Data extract:
★ ★ ★
/-- R100: with the events off a tick, overflowing or not, neither aborts a frame nor reports one. -/
theorem exec_clk_of_disabled (hg : s.gie = false) (hi : i = .tick ∨ i = .wdtOvf)
    (h : exec i s = .next t) : t.idx = s.idx ∧ t.events = s.events := by
  obtain rfl | rfl := hi
  case inl =>
    obtain ⟨-, hovf⟩ | ⟨-, rfl⟩ := execTick_next h
    · exact overflowTick_of_disabled hg hovf
    · exact ⟨rfl, rfl⟩
  case inr =>
    obtain ⟨-, hovf⟩ := execWdtOvf_next h
    exact overflowTick_of_disabled hg hovf

/-- Settles O36: the writer of `GIE`, the two sources it gates, and the stop that it does not. -/
theorem enableGatesCapture : Obligations.EnableGatesCapture :=
  ⟨fun _ _ _ _ => rfl, fun _ _ _ => exec_gie, fun _ => exec_irEdge_of_disabled,
    fun _ _ _ => exec_clk_of_disabled,
    fun s => ⟨_, exec_estopEdge s, deEnergized_deEnergize s, rfl⟩⟩

end Sys2Proof.Machine
end

section
/-! R98: the event table. `emitted` is the table read by operation, `exec_events` ties it to the model, and
the `mem_emitted` lemmas read it by event. -/

namespace Sys2Proof.Machine

variable {s t : State} {i : Instr}

/-- The events an operation emits where it answers a next state, in their order (R98). -/
def emitted (i : Instr) (s : State) : List Event :=
  match i with
  | .tick | .wdtOvf =>
    if s.wdtCnt = s.cfg.wdtPeriod - 1 ∧ s.gie = true ∧ 0 < s.idx.toNat then
      [.frameAbort s.idx.toNat]
    else []
  | .irEdge => if s.gie = true ∧ s.idx.toNat = 34 then [.edgeLost s.edgeCnt] else []
  | .estopEdge => [.estop]
  | .decode => if s.idx.toNat = 34 then [.frameDecoded (decodeFrame s.cfg s.buf)] else []
  | .dispatch =>
    [.dispatched (lookup s.cfg s.cmd)] ++
      if s.cmd ∈ s.cfg.codes then [] else [.unknownCmd s.cmd]
  | .boot | .actStop | .actFwd | .actBwd | .actLeft | .actRight | .actSpeedup | .actSlowdown
  | .actAccToggle | .settle => []

/-- R80: no action of the multiplexer is reported. -/
@[simp] theorem emitted_instr (a : Action) (s : State) : emitted a.instr s = [] := by
  cases a <;> rfl

/-- R98: an operation appends its events to the trace and touches no earlier one. The cases of
`exec_next`. -/
theorem exec_events (h : exec i s = .next t) : t.events = s.events ++ emitted i s := by
  obtain ⟨rfl, hne, rfl⟩ | ⟨rfl | rfl, heq, -, rfl⟩ | ⟨rfl, hg, rfl⟩ | ⟨rfl, -, hi, rfl⟩ |
    ⟨rfl, hg, hi, rfl⟩ | ⟨rfl, rfl⟩ | ⟨rfl, -, rfl⟩ | ⟨rfl, -, hi, rfl⟩ | ⟨rfl, -, hi, rfl⟩ |
    ⟨rfl, -, rfl⟩ | ⟨rfl, -, -, rfl⟩ | ⟨rfl, -, -, rfl⟩ | ⟨rfl, -, -, rfl⟩ | ⟨rfl, -, -, rfl⟩ |
    ⟨rfl, -, -, rfl⟩ | ⟨rfl, -, -, rfl⟩ | ⟨rfl, -, -, -, rfl⟩ | ⟨rfl, -, -, -, -, -, rfl⟩ := exec_next h
  -- TICK: counting, and the overflow under its two names
  · simp [emitted, hne]
  iterate 2 · simp [emitted, heq]
  -- IR_EDGE: off, with room, and at a full buffer
  · simp [emitted, hg]
  · simp [emitted, storeSample, hi.ne]
  · simp [emitted, hg, hi]
  -- ESTOP_EDGE and BOOT
  iterate 2 · simp [emitted]
  -- DECODE: a complete frame, and the hold
  · simp [emitted, hi]
  · simp [emitted, hi.ne]
  -- DISPATCH
  · simp [emitted]
  -- ACT.STOP and the motion entries
  · simp [emitted]
  · simp
  -- the other actions, and SETTLE
  all_goals simp [emitted, applySpeed_eq]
★ ★ ★
Assignment: Your response should hold the lines from the first line of the entries above through the line with "if s.cmd ∈ s.cfg.codes", each retyped exactly, and nothing else.

Result below:
/-- R100: with the events off a tick, overflowing or not, neither aborts a frame nor reports one. -/
theorem exec_clk_of_disabled (hg : s.gie = false) (hi : i = .tick ∨ i = .wdtOvf)
    (h : exec i s = .next t) : t.idx = s.idx ∧ t.events = s.events := by
  obtain rfl | rfl := hi
  case inl =>
    obtain ⟨-, hovf⟩ | ⟨-, rfl⟩ := execTick_next h
    · exact overflowTick_of_disabled hg hovf
    · exact ⟨rfl, rfl⟩
  case inr =>
    obtain ⟨-, hovf⟩ := execWdtOvf_next h
    exact overflowTick_of_disabled hg hovf

/-- Settles O36: the writer of `GIE`, the two sources it gates, and the stop that it does not. -/
theorem enableGatesCapture : Obligations.EnableGatesCapture :=
  ⟨fun _ _ _ _ => rfl, fun _ _ _ => exec_gie, fun _ => exec_irEdge_of_disabled,
    fun _ _ _ => exec_clk_of_disabled,
    fun s => ⟨_, exec_estopEdge s, deEnergized_deEnergize s, rfl⟩⟩

end Sys2Proof.Machine
end

section
/-! R98: the event table. `emitted` is the table read by operation, `exec_events` ties it to the model, and
the `mem_emitted` lemmas read it by event. -/

namespace Sys2Proof.Machine

variable {s t : State} {i : Instr}

/-- The events an operation emits where it answers a next state, in their order (R98). -/
def emitted (i : Instr) (s : State) : List Event :=
  match i with
  | .tick | .wdtOvf =>
    if s.wdtCnt = s.cfg.wdtPeriod - 1 ∧ s.gie = true ∧ 0 < s.idx.toNat then
      [.frameAbort s.idx.toNat]
    else []
  | .irEdge => if s.gie = true ∧ s.idx.toNat = 34 then [.edgeLost s.edgeCnt] else []
  | .estopEdge => [.estop]
  | .decode => if s.idx.toNat = 34 then [.frameDecoded (decodeFrame s.cfg s.buf)] else []
  | .dispatch =>
    [.dispatched (lookup s.cfg s.cmd)] ++
      if s.cmd ∈ s.cfg.codes then [] else [.unknownCmd s.cmd]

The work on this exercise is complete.